Member of the U.S. House of Representatives from Massachusetts's 6th district
- In office January 3, 1993 – January 3, 1997
- Preceded by: Nicholas Mavroules
- Succeeded by: John F. Tierney

Member of the Massachusetts House of Representatives from the 13th Essex district
- In office January 2, 1985 – January 1, 1991
- Preceded by: John E. Murphy Jr.
- Succeeded by: Sally Kerans

Personal details
- Born: Peter Gerard Torkildsen January 28, 1958 (age 68) Milwaukee, Wisconsin, U.S.
- Party: Republican
- Spouse: Gail Torkildsen
- Education: University of Massachusetts, Amherst (BA) Harvard University (MPA)

= Peter G. Torkildsen =

American politician

Peter Gerard Torkildsen (born January 28, 1958) is an American former politician. He represented the 13th Essex district, including his hometown of Danvers, in the Massachusetts House of Representatives from 1985 to 1991 and represented Massachusetts's 6th congressional district, covering much of Essex County, for two terms in the U.S. House from 1993 to 1997. Torkildsen also served as chair of the Massachusetts Republican Party from 2007 to 2009.

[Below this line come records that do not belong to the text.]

/-- Held at one of its own accesses, with the pipeline full, the instruction is half done. -/
theorem abandonHeld_full {s : State} {w : Word} {priv : Bool} {x y : Slot} (full : s.pipe = [⟨.word w, priv⟩, x, y])
    (abandons : Option Nat) : abandonHeld exec abandons s = .next (halfDone true (decode s.plat.cpu w) s s) := by
  simp only [abandonHeld, full]

/-- Held before its own prefetch, or at it and not abandoned, it has not begun. -/
theorem abandonHeld_unbegun {s : State} {abandons : Option Nat}
    (short : s.pipe.length ≤ 1 ∨ (s.pipe.length = 2 ∧ abandons = none)) : abandonHeld exec abandons s = .next s := by
  unfold abandonHeld
  split
  · next full => simp [full] at short
  · next two =>
    cases abandons with
    | none => rfl
    | some n => simp [two] at short
  · rfl

/-- Held at the prefetch that goes with its execution and abandoned, it runs up to its first access. -/
theorem abandonHeld_begun {s : State} (two : s.pipe.length = 2) (n : Nat) :
    abandonHeld exec (some n) s = executeHead (abandoned exec) { s with held := none, cut := some 0 } := by
  obtain ⟨x, y, pipe⟩ := List.length_eq_two.1 two
  simp only [abandonHeld, pipe]

/-- A cut instruction is held at its next access. -/
theorem startAccess_cut {s : State} (h : s.cut = some 0) : startAccess s = .held s := by
  rw [startAccess, h]

/-- Settles O55: the state of a reset, the input by what it finds, and what an abandoned instruction leaves. -/
theorem systemReset_holds : Obligations.SystemReset := by
  refine ⟨?state, ?input, fun i s t => abandoned_left, halfDone_self, ?cut⟩
  case state =>
    intro kind s t
    obtain ⟨same, mem⟩ := systemReset_same kind s
    have chips := systemReset_undisturbed kind s
    obtain ⟨psr, pc, r2, held, cache, entryMem, regs⟩ := resetEntry_processor kind s
    obtain ⟨ctrl, maskA, maskB, maskF⟩ := systemReset_ioc kind s
    obtain ⟨entryCtrl, por, masks⟩ := resetEntry_ioc kind s
    have memc : t.memc = (resetMemc (resetStart kind s)).memc :=
      (systemReset_memc kind s).trans (resetEntry_memc kind s)
    have flags : t.psr = { (resetStart kind s).psr with i := true, f := true, mode := .svc } := same.psr.trans psr
    refine ⟨⟨?_, ?_, ?_, same.pc.trans pc, systemReset_pipe kind s, ?_, ?_, chips.held.trans held, ?_⟩, ?_, ?_⟩
    · rw [flags]
    · rw [flags]
    · rw [flags]
    · exact List.sublist_nil.1 (cache ▸ chips.cache)
    · exact (congrArg Cp15.r2 same.cp15).trans r2
    · rw [memc]
      obtain ⟨boot, pageSize, lowRom, highRom, osMode, soundDma, testMode, nextValid⟩ := resetMemc_memc (resetStart kind s)
      exact ⟨boot, pageSize, lowRom, highRom, osMode, soundDma, testMode, nextValid, ctrl.trans entryCtrl⟩
    · rintro rfl
      exact por rfl
    · rintro rfl
      obtain ⟨entryA, entryB, entryF⟩ := masks rfl
      refine ⟨mem.trans entryMem, maskA.trans entryA, maskB.trans entryB, maskF.trans entryF, ?_, ?_, ?_, ?_, fun q hq => ?_⟩
      · rw [flags]; rfl
      · rw [flags]; rfl
      · rw [flags]; rfl
      · rw [flags]; rfl
      · rw [same.regs]
        exact regs q hq
  case input =>
    intro b r s long
    refine ⟨fun none running => ?_, fun w priv sl₁ sl₂ held full => ?_, fun held short => ?_, fun n u held two some run => ?_,
      fun n u some running run => ?_⟩
    · exact takeReset_of_left long (by simp only [runAbandoned, running, none])
    · exact takeReset_of_left long ((runAbandoned_held held _).trans (abandonHeld_full full _))
    · exact takeReset_of_left long ((runAbandoned_held held _).trans (abandonHeld_unbegun short))
    · refine takeReset_of_left long ((runAbandoned_held held _).trans ?_)
      rw [some, abandonHeld_begun two]
      exact run
    · refine takeReset_of_left long ?_
      simp only [runAbandoned, running, some]
      rw [← running]
      exact run
  case cut =>
    intro a size d tr s cut
    have write : extWrite a size d tr s = .held s := by rw [extWrite, startAccess_cut cut, Bus.bind_held]
    exact ⟨by rw [extRead, startAccess_cut cut, Bus.bind_held], by rw [memWrite, write]⟩

end Sys2Proof.Machine
end
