-- ==== Sys2Proof/Machine/LineEvents.lean ====
section
/-! DEFINITION. The line and the station's own attempts (02, 03): level changes, idle, start marks, contention, slots, discarded
frames, objection runs. -/

namespace Sys2Proof.Machine

/-! ### The decode state -/

/-- HUNT with idle seen clear, nothing kept of a frame (R19, R30, R31). -/
def Lif.hunting (x : Lif) : Lif :=
  { x with decode := .hunt, idleSeen := false, cells := [], opened := false, since := 0, ack := none }

/-- The end of a frame at this station: HUNT, idle seen clear (R19, R31). -/
def frameEnd (s : State) : State := (s.withLif s.lif.hunting).withLcu { s.lcu with domFrame := none }

/-- In a frame, with these cells read. -/
def inFrame (d : Decode) (cells : List CellReading) (s : State) : State :=
  s.withLif { s.lif with decode := d, idleSeen := false, cells := cells }

/-- The decode state inside a frame: TAIL once its last CRC cell has been read, FRAME before (R29). -/
def decodeAt (cells : List CellReading) : Decode := if placedCells cells = some cells.length then .tail else .frame

/-- In a frame as a receiver that has driven until now: it stops with the cell just read (R27, R28), in TAIL if that was the last
CRC cell (R29). -/
def stopDriving (cells : List CellReading) (s : State) : State :=
  s.withLif { s.lif with decode := decodeAt cells, idleSeen := false, cells := cells, opened := false }

/-- A receiver leaves the frame: an objection run begins, from the next dominant edge on, or a silent receiver returns to HUNT
(R30). -/
def leaveFrame (s : State) : State := s.withLif { s.lif.hunting with run := drivesSlots s }

/-- Is the line interface inside a frame? -/
def Decode.inside : Decode → Bool
  | .hunt => false
  | .frame | .tail => true

/-! ### LINE_LEVEL_CHANGE (R10, R19, R20, R21, R45) -/

/-- The class and count of the frame in attempt (R52). -/
def attemptTag (s : State) : Option (Nat × Nat) := (attempted s).map fun f => (f.place.cls, f.attempts)

/-- The last cell read as a width error. -/
def markWidthError (cells : List CellReading) : List CellReading :=
  if cells = [] then [] else cells.dropLast ++ [.widthError]

/-- A dominant edge inside a frame, `t` nanoseconds after the last boundary: an early edge makes the cell in which it falls a
width error and opens none; the next cell opens later than 7.0 µs and no later than 9.0 µs after the boundary; an edge later
still finds a missing cell, which its own row reports (R17, R18). -/
def Lif.edgeInFrame (x : Lif) (t : Nat) : Lif :=
  if t ≤ Config.earlyEdgeNs then
    if x.ack.isSome then { x with since := t, opened := false, ack := some .widthError }
    else { x with since := t, opened := false, cells := markWidthError x.cells }
  else if t ≤ Config.lateEdgeNs then { x with since := 0, opened := true }
  else { x with since := t, opened := false }

/-- A dominant edge after `ns` recessive nanoseconds, at the cells; in HUNT an objection run answers it (R17, R18, R30). -/
def Lif.edge (x : Lif) (ns : Nat) : Lif :=
  match x.decode with
  | .hunt => { x with opened := x.run }
  | .frame | .tail => x.edgeInFrame (x.since + ns)

/-- Is the station the sender of the frame in its slots? -/
def inSlots (s : State) : Bool := s.lcu.tx == .slots

/-- Has the sender's ack slot not come by an edge so long after the last boundary: is it missing (R18)? A receiver's missing cell
has a row of its own (R30). -/
def missesAck (t : Nat) (s : State) : Bool :=
  inSlots s && s.lif.decode == .tail && s.lif.ack.isNone && decide (Config.lateEdgeNs < t)

/-- A dominant edge after `ns` recessive nanoseconds at this station. After a missing ack slot the sender still has its
objection slot to drive (R31): the edge is reckoned from the boundary that was due one cell after the last (R18; log 40). -/
def edgeAt (ns : Nat) (s : State) : Lif :=
  if missesAck (s.lif.since + ns) s then
    { s.lif with ack := some .missing }.edgeInFrame (s.lif.since + ns - Config.cellNs)
  else s.lif.edge ns

/-- The line becomes dominant after `ns` nanoseconds: the quiet waits stop, the frame in attempt is noted for the fault log;
while HUNT is held the count toward idle starts anew (R10, R20, R45, R52; log 20, log 21). -/
def lineDominant (ns : Nat) (s : State) : State :=
  ((s.withLif
      { edgeAt ns s with
        dominant := true, edgeNew := true, idleSeen := s.lif.idleSeen && s.suu.startUp.atWork }).withLcu
      { s.lcu with recoveryQuiet := .off, domFrame := attemptTag s }).withSuu { s.suu with joinWait := .off }

/-- Is the station in the quiet wait of JOINING, its HELLO not yet queued (R10)? -/
def awaitsQuiet (s : State) : Bool := s.suu.startUp == .joining && (frameAt .hello s.lcu.queue).isNone

/-- The pulse of a cell, of the dominance that ends: the first contention cell's boundary lies 16.0 µs after the start mark's
edge (R17, R20). -/
def Lif.pulseOf (x : Lif) (ns : Nat) : Nat :=
  if x.decode = .frame ∧ x.cells = [] then ns - Config.startMarkNs else ns

/-- The reading of a cell of the frame; the last CRC cell read, the line interface is in TAIL (R18, R29). -/
def Lif.readFrameCell (x : Lif) (reading : CellReading) : Lif :=
  { x with cells := x.cells ++ [reading], decode := decodeAt (x.cells ++ [reading]) }

/-- The pulse that ends after so many nanoseconds is read, if it is that of a cell: a cell of the frame, or the ack slot; the
reading of the objection slot ends the frame, by a row of its own (R18, R29, R31). -/
def Lif.readPulse (x : Lif) (pulse : Nat) : Lif :=
  if x.opened = false then x
  else match x.decode, x.ack with
    | .frame, _ => x.readFrameCell (readCell (.pulse pulse))
    | .tail, none => { x with ack := some (readCell (.pulse pulse)) }
    | .tail, some _ | .hunt, _ => x

/-- The line returns to recessive after `ns` dominant nanoseconds, at the cells. -/
def Lif.fall (x : Lif) (ns : Nat) : Lif :=
  { x.readPulse (x.pulseOf ns) with
    opened := false, since := if x.decode = .hunt then x.since else x.since + x.pulseOf ns }

/-- The line returns to recessive after `ns` nanoseconds: the cell is read, a start mark not recognised is a broken start, the
quiet waits start (R10, R18, R20, R21, R45). -/
def lineRecessive (ns : Nat) (s : State) : State :=
  ((s.withLif
      { s.lif.fall ns with
        dominant := false, faultFound := false, edgeNew := false
        idleSeen := s.lif.idleSeen && s.lif.decode != .hunt }).withLcu
      { s.lcu with
        recoveryQuiet := if s.lcu.tx = .recovering then .running Config.recoveryQuietUs else .off
        domFrame := none }).withSuu
    { s.suu with joinWait := if awaitsQuiet s then .running Config.joinWaitUs else .off }

/-- LINE_LEVEL_CHANGE (R19). -/
def execLineLevelChange (change : LevelChange) (s : State) : Host.Outcome State Fault Refusal :=
  match change with
  | .toDominant ns => when (!s.lif.dominant) (lineDominant ns) s
  | .toRecessive ns => when s.lif.dominant (lineRecessive ns) s

/-- More than 1.0 µs goes by with no command waiting: the line's edge is too old to be joined (R26; log 10). -/
def edgeAges (s : State) : State := s.withLif { s.lif with edgeNew := false }

/-! ### LINE_IDLE (R19, R30, R31, R40) -/

/-- The line reaches idle: idle seen is set, an objection run ends, an attempt left in SLOTS ends as OBJECTED, and the frame of
lowest class is offered (R19, R30, R31, R40). -/
def reachIdle (s : State) : State :=
  let t := s.withLif { s.lif with idleSeen := true, run := false }
  let u := if t.lcu.tx = .slots then endAttempt .objected t else t
  if u.lcu.tx = .waiting then offer u else u

/-- LINE_IDLE (R19). -/
def execLineIdle (s : State) : Host.Outcome State Fault Refusal :=
  when (s.lif.decode == .hunt && !s.lif.dominant) reachIdle s

/-! ### START_MARK_RECOGNIZED (R20, R22) -/

/-- A start mark recognised: FRAME, the dominance running on into the first contention cell (R20). -/
def beginReceiving (s : State) : State :=
  s.withLif { s.lif with decode := .frame, idleSeen := false, cells := [], opened := true, since := 0, ack := none }

/-- START_MARK_RECOGNIZED (R20). -/
def execStartMarkRecognized (s : State) : Host.Outcome State Fault Refusal :=
  when (s.suu.startUp.atWork && edgePending s) beginReceiving s

/-! ### Contention and sending (R27, R28, R34) -/

/-- The frame of the fault log follows a counted MISMATCH under the present dominance, and is none after LOST (R52; log 20). -/
def retag (e : AttemptEnd) (s : State) : Option (Nat × Nat) :=
  if e = .mismatch then s.lcu.domFrame.bind fun _ => (attempted s).map fun f => (f.place.cls, countAfter e f) else none

/-- The attempt ends before the slots, and the fault log's frame follows. -/
def breakAttempt (e : AttemptEnd) (s : State) : State :=
  endAttempt e (s.withLcu { s.lcu with domFrame := retag e s })

/-- Has the station lost arbitration in this cell: it sends 1 there (R27)? -/
def canLose (cell : Nat) (s : State) : Bool :=
  s.lcu.tx == .contending && decide (cell < contentionCells) && (sentBits s)[cell]? == some true

/-- A receiver from the next cell on, with the cells read so far (R27). -/
def loseArbitration (cell : Nat) (s : State) : State :=
  breakAttempt .lost (stopDriving (cleanCells ((sentBits s).take cell) ++ [.zero]) s)

/-- ARBITRATION_LOST (R27). -/
def execArbitrationLost (cell : Nat) (s : State) : Host.Outcome State Fault Refusal :=
  when (canLose cell s) (loseArbitration cell) s

/-- The tenth contention cell has ended with the station still driving (R27). -/
def winArbitration (s : State) : State :=
  enterTx .sending (inFrame .frame (cleanCells ((sentBits s).take contentionCells)) s)

/-- ARBITRATION_WON (R27). -/
def execArbitrationWon (s : State) : Host.Outcome State Fault Refusal := when (s.lcu.tx == .contending) winArbitration s

/-- Is this reading of a cell a bit mismatch: in contention a 0 read after a 1 sent is a lost arbitration instead
(R27, R28)? -/
def mismatches (cell : Nat) (reading : CellReading) (s : State) : Bool :=
  match (sentBits s)[cell]? with
  | none => false
  | some b =>
    reading != .ofBit b &&
      ((s.lcu.tx == .contending && decide (cell < contentionCells) && !(b && reading == .zero)) ||
        (s.lcu.tx == .sending && decide (contentionCells ≤ cell)))

/-- A bit mismatch: the attempt ends, and the station is a receiver with that cell as read, or leaves the frame at once
(R27, R28, R30). -/
def mismatch (cell : Nat) (reading : CellReading) (s : State) : State :=
  let cells := cleanCells ((sentBits s).take cell) ++ [reading]
  let t := breakAttempt .mismatch (stopDriving cells s)
  if beginsRun cells then leaveFrame t else t

/-- BIT_MISMATCH (R28). -/
def execBitMismatch (cell : Nat) (pulse : CellPulse) (s : State) : Host.Outcome State Fault Refusal :=
  when (mismatches cell (readCell pulse) s) (mismatch cell (readCell pulse)) s

/-- The sender has sent its last CRC cell (R29, R34). -/
def reachSlots (s : State) : State := enterTx .slots (inFrame .tail (cleanCells (sentBits s)) s)

/-- SLOTS_REACHED (R34). -/
def execSlotsReached (s : State) : Host.Outcome State Fault Refusal := when (s.lcu.tx == .sending) reachSlots s

/-! ### FRAME_DISCARDED (R29, R31) -/

/-- What the sender's line interface reports of its slots (R31). -/
inductive SlotReport where
  /-- no discard: taken, or a reading that cannot arise -/
  | noDiscard
  /-- OBJECTED or UNHEARD -/
  | ended (e : AttemptEnd)
  /-- the objection slot read as a width error: no report, the attempt stays in SLOTS -/
  | silent
  deriving DecidableEq, Repr

/-- The sender's report of ack and objection slot; an ack read as a width error, which a missing cell is too, counts as an ack
read 1 (R18, R31; log 22). -/
def slotReport (ack objection : CellReading) : SlotReport :=
  match ack, objection with
  | _, .widthError | _, .missing => .silent
  | .zero, .zero => .ended .objected
  | _, .zero => .ended .unheard
  | _, .one => .noDiscard

/-- Do the slots discard the frame at a receiver with this reading of it? Its own objection makes the slot read other than 1;
a missing cell begins an objection run instead (R30 to R32). -/
def receiverDiscards (s : State) (r : Reception) (ack objection : CellReading) : Bool :=
  ack != .missing && objection != .missing &&
    match r with
    | .unplaced => false
    | .errored .. => !(drivesSlots s && objection == .one)
    | .clean _ => objection != .one

/-- Can a frame with these cells and slots be discarded here? -/
def canDiscard (cells : List CellReading) (ack objection : CellReading) (s : State) : Bool :=
  s.suu.startUp.atWork && s.lif.decode.inside && s.lcu.tx != .contending && s.lcu.tx != .sending &&
    if inSlots s then cells == s.lif.cells && slotReport ack objection != .noDiscard
    else s.lif.cells.isPrefixOf cells && receiverDiscards s (receive cells) ack objection

/-- A frame discarded: no effect anywhere but the end of the sender's attempt (R31, R32). -/
def discard (ack objection : CellReading) (s : State) : State :=
  match inSlots s, slotReport ack objection with
  | true, .ended e => endAttempt e (frameEnd s)
  | _, _ => frameEnd s

/-- FRAME_DISCARDED (R31). -/
def execFrameDiscarded (cells : List CellPulse) (ack objection : CellPulse) (s : State) :
    Host.Outcome State Fault Refusal :=
  when (canDiscard (cells.map readCell) (readCell ack) (readCell objection) s)
    (discard (readCell ack) (readCell objection)) s

/-! ### OBJECTION_RUN_BEGUN (R30) -/

/-- Can a receiver leave the frame on these cells? -/
def canLeave (cells : List CellReading) (s : State) : Bool :=
  s.suu.startUp.atWork && s.lif.decode.inside && s.lcu.tx != .contending && s.lcu.tx != .sending && s.lcu.tx != .slots &&
    s.lif.cells.isPrefixOf cells && beginsRun cells

/-- OBJECTION_RUN_BEGUN (R30). -/
def execObjectionRunBegun (cells : List CellPulse) (s : State) : Host.Outcome State Fault Refusal :=
  when (canLeave (cells.map readCell) s) leaveFrame s

end Sys2Proof.Machine
end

As of , Torkildsen and colleague Peter Blute are most recent Republicans to be elected to the U.S. House from Massachusetts.

==Early life and career==
Torkildsen was born into a Roman Catholic family with ten children in Milwaukee, Wisconsin on January 28, 1958. He attended high school at St. John's Preparatory School in Danvers, Massachusetts, before obtaining his bachelor's degree from the University of Massachusetts Amherst and his MPA from the John F. Kennedy School of Government at Harvard University. Before entering politics, he was a service coordinator for the Visiting Nurse Association of Boston.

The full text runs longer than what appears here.